Host-Pathogen Seminar Series 2009-2010

Stuart Levitz, MD, Professor, Division of Infectious Diseases and Immunology, Department of Medicine, University of Massachusetts Medical School, Worcester, MA

NOTE: This seminar is co-sponsored by The Davis Heart & Lung Research Institute and will take place in 170 DHLRI.

Our laboratory studies the mechanisms by which fungal pathogens are innately recognized by the host, leading to an inflammatory response and the initiation of acquired immunity.  We are focused upon responses to the three major components of the fungal cell wall; mannans, ß-glucans and chitin.
Novel vaccine platforms are being constructed which incorporate fungal cell wall components, enabling targeting of antigens to dendritic cells and subsequent biased T cell responses.

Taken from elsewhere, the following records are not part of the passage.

-- ==== Sys2Proof/Machine/Assembler.lean ====
section
/-! DEFINITION. The assembler level that the spec reads off UMS's three lines of text (30_encoding.md rules R97 to R99;
10_state.md rules R20, R22; 41_load_store.md rule R134; 43_unpopulated_categories.md rule R175).  A line is taken as its
mnemonic and its operands, blanks already split away; no step of the machine depends on this file. -/

namespace Sys2Proof.Machine

/-- An operand of an assembler line. -/
inductive AsmOperand where
  /-- The letter R and a decimal number (R22, R98). -/
  | register (n : Nat)
  /-- A bare number (R99). -/
  | number (n : Nat)
  deriving DecidableEq, Repr

/-- One assembler instruction (R97): operands in the order of the bytes of the machine instruction. -/
structure AsmLine where
  mnemonic : String
  operands : List AsmOperand
  deriving DecidableEq, Repr

/-- Why a line is refused. -/
inductive AsmError where
  /-- LOAD and REV, named in UMS §1.1 and not admitted (R134, R175). -/
  | notAdmitted (mnemonic : String)
  /-- A mnemonic that the spec does not have. -/
  | unknownMnemonic (mnemonic : String)
  /-- R0 and every R`n` above R32 (R98). -/
  | noSuchRegister (n : Nat)
  /-- A number that does not fit in the 8 bit of format RRN (R86). -/
  | numberTooLarge (n : Nat)
  /-- The operands are not those of the instruction's format. -/
  | wrongOperands (mnemonic : String)
  deriving DecidableEq, Repr

/-- The register bytes of an operand list of registers, the first bad one giving the error (R98). -/
def asmRegisters : List Nat → Except AsmError (List RegByte)
  | [] => .ok []
  | n :: ns =>
    if 1 ≤ n ∧ n ≤ 32 then
      match asmRegisters ns with
      | .ok bs => .ok (BitVec.ofNat 8 n :: bs)
      | .error e => .error e
    else .error (.noSuchRegister n)

/-- The instruction of a three-register line. -/
def asmRRR (mnemonic : String) (make : RegByte → RegByte → RegByte → Instr) :
    List AsmOperand → Except AsmError Instr
  | [.register x, .register y, .register z] =>
    match asmRegisters [x, y, z] with
    | .ok [a, b, c] => .ok (make a b c)
    | .ok _ => .error (.wrongOperands mnemonic)
    | .error e => .error e
  | _ => .error (.wrongOperands mnemonic)

/-- The instruction of a line with two registers and a number. -/
def asmRRN (mnemonic : String) (make : RegByte → RegByte → Byte → Instr) :
    List AsmOperand → Except AsmError Instr
  | [.register x, .register y, .number n] =>
    match asmRegisters [x, y] with
    | .ok [a, b] => if n < 256 then .ok (make a b (BitVec.ofNat 8 n)) else .error (.numberTooLarge n)
    | .ok _ => .error (.wrongOperands mnemonic)
    | .error e => .error e
  | _ => .error (.wrongOperands mnemonic)

/-- The assembler: mnemonics in capital letters, the operands of the instruction's format (R97 to R99). -/
def assemble (line : AsmLine) : Except AsmError Instr :=
  if line.mnemonic = "NOP" then
    if line.operands = [] then .ok .nop else .error (.wrongOperands "NOP")
  else if line.mnemonic = "ADD" then asmRRR "ADD" .add line.operands
  else if line.mnemonic = "ADDI" then asmRRN "ADDI" .addi line.operands
  else if line.mnemonic = "LOADM" then asmRRR "LOADM" .loadm line.operands
  else if line.mnemonic = "STOREM" then asmRRR "STOREM" .storem line.operands
  else if line.mnemonic = "LOAD" ∨ line.mnemonic = "REV" then .error (.notAdmitted line.mnemonic)
  else .error (.unknownMnemonic line.mnemonic)

/-- The assembler line of an instruction (R97; `LOADM R B I` and `STOREM R B I` by R99). -/
def disassemble : Instr → AsmLine
  | .nop => ⟨"NOP", []⟩
  | .add d s t => ⟨"ADD", [.register d.toNat, .register s.toNat, .register t.toNat]⟩
  | .addi d s n8 => ⟨"ADDI", [.register d.toNat, .register s.toNat, .number n8.toNat]⟩
  | .loadm r b i => ⟨"LOADM", [.register r.toNat, .register b.toNat, .register i.toNat]⟩
  | .storem r b i => ⟨"STOREM", [.register r.toNat, .register b.toNat, .register i.toNat]⟩

/-- An operand as text: the assembler name of a register, a number in decimal (R22, R98, R99). -/
def AsmOperand.text : AsmOperand → String
  | .register n => "R" ++ toString n
  | .number n => toString n

/-- A line as text: no commas, no brackets, blanks between (R97). -/
def AsmLine.text (line : AsmLine) : String :=
  String.intercalate " " (line.mnemonic :: line.operands.map AsmOperand.text)

end Sys2Proof.Machine
end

"Bricks in the wall: Deciphering and exploiting innate recognition of fungi"

Sergio Grinstein, PhD, Professor, Hospital for Sick Children, Department of Biochemistry, Faculty of Medicine, University of Toronto, Toronto, Canada

Phagocytosis is key to innate immunity and is also central to the clearance of apoptotic cells.  The seminar will describe studies of the molecular mechanisms underlying particle binding, engulfment and degradation, using fluorescent probes to image receptors, lipid mediators and the surface charge of the membrane during the course of phagocytosis.

"Signaling phagocytosis: receptors, phospholipids and surface charges"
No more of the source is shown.